Stored data:
┏━━
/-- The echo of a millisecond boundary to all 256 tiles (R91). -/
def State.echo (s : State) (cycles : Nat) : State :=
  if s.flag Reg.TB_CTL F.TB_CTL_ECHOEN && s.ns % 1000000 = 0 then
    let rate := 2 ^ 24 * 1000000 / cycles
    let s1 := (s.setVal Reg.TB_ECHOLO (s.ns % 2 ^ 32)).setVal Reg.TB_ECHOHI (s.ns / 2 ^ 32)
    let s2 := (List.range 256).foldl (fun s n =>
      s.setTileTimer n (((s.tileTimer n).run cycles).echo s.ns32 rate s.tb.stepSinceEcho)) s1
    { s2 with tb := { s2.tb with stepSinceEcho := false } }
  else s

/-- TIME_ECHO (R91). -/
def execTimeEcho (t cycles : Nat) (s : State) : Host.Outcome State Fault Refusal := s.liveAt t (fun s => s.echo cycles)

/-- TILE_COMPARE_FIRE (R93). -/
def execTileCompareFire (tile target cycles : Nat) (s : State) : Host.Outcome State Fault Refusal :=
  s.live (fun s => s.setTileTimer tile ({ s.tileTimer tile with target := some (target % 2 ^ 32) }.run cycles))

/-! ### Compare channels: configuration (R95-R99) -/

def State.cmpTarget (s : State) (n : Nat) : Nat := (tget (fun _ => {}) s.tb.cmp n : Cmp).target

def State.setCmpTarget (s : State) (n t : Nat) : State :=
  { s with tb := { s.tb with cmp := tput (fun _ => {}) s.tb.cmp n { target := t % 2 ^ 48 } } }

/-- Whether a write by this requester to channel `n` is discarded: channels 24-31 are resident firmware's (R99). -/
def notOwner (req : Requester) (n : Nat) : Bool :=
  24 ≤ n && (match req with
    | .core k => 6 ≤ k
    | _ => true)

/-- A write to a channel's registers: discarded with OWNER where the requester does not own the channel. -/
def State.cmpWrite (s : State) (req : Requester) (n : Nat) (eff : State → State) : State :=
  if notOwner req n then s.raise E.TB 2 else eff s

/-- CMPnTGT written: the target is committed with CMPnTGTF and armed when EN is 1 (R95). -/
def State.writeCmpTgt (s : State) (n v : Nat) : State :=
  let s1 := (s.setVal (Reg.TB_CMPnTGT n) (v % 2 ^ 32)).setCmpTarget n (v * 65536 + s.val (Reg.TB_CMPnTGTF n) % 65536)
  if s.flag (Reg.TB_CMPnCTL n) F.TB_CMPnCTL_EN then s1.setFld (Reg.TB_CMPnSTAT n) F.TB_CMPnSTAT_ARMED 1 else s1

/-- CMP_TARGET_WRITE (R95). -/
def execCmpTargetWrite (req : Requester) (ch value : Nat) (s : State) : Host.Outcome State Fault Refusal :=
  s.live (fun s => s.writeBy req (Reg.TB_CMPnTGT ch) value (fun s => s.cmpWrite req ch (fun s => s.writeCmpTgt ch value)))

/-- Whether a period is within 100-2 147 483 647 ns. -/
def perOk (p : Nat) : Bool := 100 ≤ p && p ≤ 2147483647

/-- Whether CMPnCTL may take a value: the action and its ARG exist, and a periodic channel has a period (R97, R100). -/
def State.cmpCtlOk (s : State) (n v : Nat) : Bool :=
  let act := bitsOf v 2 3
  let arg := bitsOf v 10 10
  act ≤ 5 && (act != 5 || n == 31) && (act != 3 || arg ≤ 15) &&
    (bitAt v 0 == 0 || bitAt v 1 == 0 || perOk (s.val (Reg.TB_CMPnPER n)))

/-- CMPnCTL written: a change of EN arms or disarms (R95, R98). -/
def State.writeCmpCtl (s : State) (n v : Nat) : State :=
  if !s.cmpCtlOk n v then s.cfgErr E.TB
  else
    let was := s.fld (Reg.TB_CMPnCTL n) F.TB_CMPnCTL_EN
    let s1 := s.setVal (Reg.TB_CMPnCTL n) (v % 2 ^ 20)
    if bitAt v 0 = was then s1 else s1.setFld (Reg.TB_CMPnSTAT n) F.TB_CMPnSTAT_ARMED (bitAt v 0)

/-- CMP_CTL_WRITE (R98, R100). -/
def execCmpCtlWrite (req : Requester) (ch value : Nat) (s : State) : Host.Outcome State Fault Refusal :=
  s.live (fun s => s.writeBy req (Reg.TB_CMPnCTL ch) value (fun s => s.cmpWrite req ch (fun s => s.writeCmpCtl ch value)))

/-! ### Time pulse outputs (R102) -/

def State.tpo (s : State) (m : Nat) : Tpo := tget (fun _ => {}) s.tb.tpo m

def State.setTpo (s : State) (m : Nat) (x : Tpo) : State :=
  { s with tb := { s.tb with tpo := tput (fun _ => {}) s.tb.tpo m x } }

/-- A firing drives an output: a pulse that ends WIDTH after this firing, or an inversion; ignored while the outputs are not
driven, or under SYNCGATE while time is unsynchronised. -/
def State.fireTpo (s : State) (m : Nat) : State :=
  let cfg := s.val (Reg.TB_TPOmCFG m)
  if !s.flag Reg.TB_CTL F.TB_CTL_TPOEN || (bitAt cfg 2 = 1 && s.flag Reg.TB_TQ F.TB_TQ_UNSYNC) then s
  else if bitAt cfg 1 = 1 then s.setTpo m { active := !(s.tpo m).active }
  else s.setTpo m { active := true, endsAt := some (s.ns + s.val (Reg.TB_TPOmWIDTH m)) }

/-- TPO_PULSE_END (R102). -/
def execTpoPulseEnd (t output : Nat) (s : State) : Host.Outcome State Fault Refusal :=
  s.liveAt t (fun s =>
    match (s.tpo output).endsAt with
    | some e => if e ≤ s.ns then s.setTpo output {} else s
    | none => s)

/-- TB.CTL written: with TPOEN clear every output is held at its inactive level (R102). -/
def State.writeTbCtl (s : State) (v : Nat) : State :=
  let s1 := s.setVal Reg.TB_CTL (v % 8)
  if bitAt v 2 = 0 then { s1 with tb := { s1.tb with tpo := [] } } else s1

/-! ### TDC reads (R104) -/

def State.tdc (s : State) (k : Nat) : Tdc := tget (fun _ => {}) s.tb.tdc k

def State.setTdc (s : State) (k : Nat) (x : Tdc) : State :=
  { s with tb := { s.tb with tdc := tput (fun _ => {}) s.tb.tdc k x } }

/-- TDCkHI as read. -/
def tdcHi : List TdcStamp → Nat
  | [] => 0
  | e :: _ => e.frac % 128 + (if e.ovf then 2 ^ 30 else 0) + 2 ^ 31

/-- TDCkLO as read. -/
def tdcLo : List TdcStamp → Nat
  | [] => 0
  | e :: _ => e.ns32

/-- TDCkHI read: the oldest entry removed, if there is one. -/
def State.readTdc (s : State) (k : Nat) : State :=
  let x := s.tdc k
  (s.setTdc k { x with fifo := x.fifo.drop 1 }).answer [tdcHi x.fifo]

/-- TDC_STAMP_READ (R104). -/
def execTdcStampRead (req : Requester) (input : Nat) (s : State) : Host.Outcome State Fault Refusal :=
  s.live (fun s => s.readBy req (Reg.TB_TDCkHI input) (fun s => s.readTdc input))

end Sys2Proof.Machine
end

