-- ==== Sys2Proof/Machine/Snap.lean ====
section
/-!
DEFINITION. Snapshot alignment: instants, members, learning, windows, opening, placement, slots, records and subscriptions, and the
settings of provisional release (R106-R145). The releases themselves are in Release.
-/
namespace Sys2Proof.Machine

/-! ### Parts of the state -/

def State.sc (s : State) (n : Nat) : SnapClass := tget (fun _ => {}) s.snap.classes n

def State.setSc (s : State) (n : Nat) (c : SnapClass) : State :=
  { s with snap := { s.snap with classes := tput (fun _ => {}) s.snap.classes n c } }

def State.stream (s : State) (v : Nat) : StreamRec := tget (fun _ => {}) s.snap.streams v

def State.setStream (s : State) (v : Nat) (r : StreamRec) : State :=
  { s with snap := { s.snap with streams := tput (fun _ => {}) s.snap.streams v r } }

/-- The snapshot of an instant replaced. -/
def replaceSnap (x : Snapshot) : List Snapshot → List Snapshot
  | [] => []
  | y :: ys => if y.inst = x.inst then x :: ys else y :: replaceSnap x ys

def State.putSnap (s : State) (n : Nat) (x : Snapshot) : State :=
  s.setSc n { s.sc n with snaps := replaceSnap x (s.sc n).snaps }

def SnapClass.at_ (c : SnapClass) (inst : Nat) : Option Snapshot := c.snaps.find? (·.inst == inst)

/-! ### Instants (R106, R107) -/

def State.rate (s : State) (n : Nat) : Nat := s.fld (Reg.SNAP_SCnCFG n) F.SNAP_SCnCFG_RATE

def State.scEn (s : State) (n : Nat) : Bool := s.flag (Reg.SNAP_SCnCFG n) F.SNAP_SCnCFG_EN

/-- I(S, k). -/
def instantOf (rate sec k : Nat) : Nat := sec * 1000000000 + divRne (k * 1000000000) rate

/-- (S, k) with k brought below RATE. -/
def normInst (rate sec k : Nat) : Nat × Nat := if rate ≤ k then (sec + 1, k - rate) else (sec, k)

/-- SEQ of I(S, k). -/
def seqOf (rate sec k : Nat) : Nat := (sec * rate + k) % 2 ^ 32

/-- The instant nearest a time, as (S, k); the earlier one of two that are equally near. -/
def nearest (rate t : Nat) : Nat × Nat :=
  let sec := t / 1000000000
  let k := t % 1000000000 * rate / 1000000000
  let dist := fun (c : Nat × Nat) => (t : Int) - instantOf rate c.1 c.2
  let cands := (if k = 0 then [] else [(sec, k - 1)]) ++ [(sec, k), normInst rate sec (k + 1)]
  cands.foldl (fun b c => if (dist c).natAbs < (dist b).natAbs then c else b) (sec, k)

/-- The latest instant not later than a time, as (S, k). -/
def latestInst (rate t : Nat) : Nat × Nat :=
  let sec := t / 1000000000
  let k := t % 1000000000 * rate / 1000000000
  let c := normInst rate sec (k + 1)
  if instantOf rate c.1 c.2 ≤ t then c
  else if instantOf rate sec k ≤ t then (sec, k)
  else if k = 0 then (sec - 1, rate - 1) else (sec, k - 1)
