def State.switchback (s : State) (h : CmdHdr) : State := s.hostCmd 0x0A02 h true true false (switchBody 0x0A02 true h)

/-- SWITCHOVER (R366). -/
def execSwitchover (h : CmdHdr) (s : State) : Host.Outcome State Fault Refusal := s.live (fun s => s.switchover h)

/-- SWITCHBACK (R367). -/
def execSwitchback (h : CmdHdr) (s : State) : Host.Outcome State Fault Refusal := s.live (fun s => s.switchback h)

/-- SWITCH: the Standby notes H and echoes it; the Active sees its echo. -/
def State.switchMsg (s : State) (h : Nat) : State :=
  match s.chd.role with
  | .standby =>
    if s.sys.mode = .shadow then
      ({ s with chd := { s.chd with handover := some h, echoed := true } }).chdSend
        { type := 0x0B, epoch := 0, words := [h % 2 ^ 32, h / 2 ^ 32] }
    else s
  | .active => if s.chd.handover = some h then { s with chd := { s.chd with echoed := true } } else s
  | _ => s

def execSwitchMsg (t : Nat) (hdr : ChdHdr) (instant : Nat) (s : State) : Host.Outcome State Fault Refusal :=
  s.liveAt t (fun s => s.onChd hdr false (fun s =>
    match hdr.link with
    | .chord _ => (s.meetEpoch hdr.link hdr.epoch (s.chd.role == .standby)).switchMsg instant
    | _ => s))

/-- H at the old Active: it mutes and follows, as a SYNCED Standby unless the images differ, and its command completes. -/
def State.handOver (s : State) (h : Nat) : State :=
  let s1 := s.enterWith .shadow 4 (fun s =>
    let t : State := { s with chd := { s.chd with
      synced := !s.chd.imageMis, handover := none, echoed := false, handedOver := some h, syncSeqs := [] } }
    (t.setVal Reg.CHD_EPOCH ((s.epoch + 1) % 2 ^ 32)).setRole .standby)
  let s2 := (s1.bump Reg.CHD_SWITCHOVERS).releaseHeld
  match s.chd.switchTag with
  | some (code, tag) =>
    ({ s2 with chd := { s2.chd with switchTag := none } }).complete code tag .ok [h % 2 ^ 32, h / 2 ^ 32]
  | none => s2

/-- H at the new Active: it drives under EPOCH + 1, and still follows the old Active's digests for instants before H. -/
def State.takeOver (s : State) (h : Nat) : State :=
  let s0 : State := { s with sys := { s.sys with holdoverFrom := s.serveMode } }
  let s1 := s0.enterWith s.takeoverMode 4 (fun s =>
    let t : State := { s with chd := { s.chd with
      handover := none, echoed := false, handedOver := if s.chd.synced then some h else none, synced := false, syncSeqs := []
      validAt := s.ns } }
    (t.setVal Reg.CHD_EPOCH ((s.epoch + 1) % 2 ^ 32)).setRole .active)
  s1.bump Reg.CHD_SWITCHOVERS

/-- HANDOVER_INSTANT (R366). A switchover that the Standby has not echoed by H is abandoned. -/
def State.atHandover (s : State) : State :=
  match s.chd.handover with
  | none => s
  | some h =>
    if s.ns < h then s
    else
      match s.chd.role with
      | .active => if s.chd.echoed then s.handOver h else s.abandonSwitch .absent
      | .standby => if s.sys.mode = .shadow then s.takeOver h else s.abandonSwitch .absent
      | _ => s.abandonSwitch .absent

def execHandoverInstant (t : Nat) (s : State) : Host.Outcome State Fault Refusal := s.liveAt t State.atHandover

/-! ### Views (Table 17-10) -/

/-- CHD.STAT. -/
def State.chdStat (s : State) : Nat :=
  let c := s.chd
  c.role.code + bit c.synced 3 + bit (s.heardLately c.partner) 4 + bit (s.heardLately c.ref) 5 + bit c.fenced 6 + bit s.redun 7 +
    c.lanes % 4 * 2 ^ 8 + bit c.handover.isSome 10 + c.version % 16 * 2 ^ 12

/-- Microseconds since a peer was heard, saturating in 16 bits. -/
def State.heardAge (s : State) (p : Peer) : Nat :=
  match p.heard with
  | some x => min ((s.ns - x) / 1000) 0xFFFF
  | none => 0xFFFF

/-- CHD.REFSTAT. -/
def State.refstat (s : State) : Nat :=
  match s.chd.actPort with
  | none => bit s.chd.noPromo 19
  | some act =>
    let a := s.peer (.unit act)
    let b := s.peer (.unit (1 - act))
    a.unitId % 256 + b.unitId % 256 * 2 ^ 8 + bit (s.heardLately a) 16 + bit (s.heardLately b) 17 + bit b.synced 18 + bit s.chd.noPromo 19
┗━━
Repeat only the lines above, from the first line of the entries through the line that contains "CMP_TARGET_WRITE (R95). -/", including both ends.

● **RESULT FOR THIS EXERCISE**:
/-- The echo of a millisecond boundary to all 256 tiles (R91). -/
def State.echo (s : State) (cycles : Nat) : State :=
  if s.flag Reg.TB_CTL F.TB_CTL_ECHOEN && s.ns % 1000000 = 0 then
    let rate := 2 ^ 24 * 1000000 / cycles
    let s1 := (s.setVal Reg.TB_ECHOLO (s.ns % 2 ^ 32)).setVal Reg.TB_ECHOHI (s.ns / 2 ^ 32)
    let s2 := (List.range 256).foldl (fun s n =>
      s.setTileTimer n (((s.tileTimer n).run cycles).echo s.ns32 rate s.tb.stepSinceEcho)) s1
    { s2 with tb := { s2.tb with stepSinceEcho := false } }
  else s

/-- TIME_ECHO (R91). -/
def execTimeEcho (t cycles : Nat) (s : State) : Host.Outcome State Fault Refusal := s.liveAt t (fun s => s.echo cycles)

/-- TILE_COMPARE_FIRE (R93). -/
def execTileCompareFire (tile target cycles : Nat) (s : State) : Host.Outcome State Fault Refusal :=
  s.live (fun s => s.setTileTimer tile ({ s.tileTimer tile with target := some (target % 2 ^ 32) }.run cycles))

/-! ### Compare channels: configuration (R95-R99) -/

def State.cmpTarget (s : State) (n : Nat) : Nat := (tget (fun _ => {}) s.tb.cmp n : Cmp).target

def State.setCmpTarget (s : State) (n t : Nat) : State :=
  { s with tb := { s.tb with cmp := tput (fun _ => {}) s.tb.cmp n { target := t % 2 ^ 48 } } }

/-- Whether a write by this requester to channel `n` is discarded: channels 24-31 are resident firmware's (R99). -/
def notOwner (req : Requester) (n : Nat) : Bool :=
  24 ≤ n && (match req with
    | .core k => 6 ≤ k
    | _ => true)

/-- A write to a channel's registers: discarded with OWNER where the requester does not own the channel. -/
def State.cmpWrite (s : State) (req : Requester) (n : Nat) (eff : State → State) : State :=
  if notOwner req n then s.raise E.TB 2 else eff s

/-- CMPnTGT written: the target is committed with CMPnTGTF and armed when EN is 1 (R95). -/
def State.writeCmpTgt (s : State) (n v : Nat) : State :=
  let s1 := (s.setVal (Reg.TB_CMPnTGT n) (v % 2 ^ 32)).setCmpTarget n (v * 65536 + s.val (Reg.TB_CMPnTGTF n) % 65536)
  if s.flag (Reg.TB_CMPnCTL n) F.TB_CMPnCTL_EN then s1.setFld (Reg.TB_CMPnSTAT n) F.TB_CMPnSTAT_ARMED 1 else s1

/-- CMP_TARGET_WRITE (R95). -/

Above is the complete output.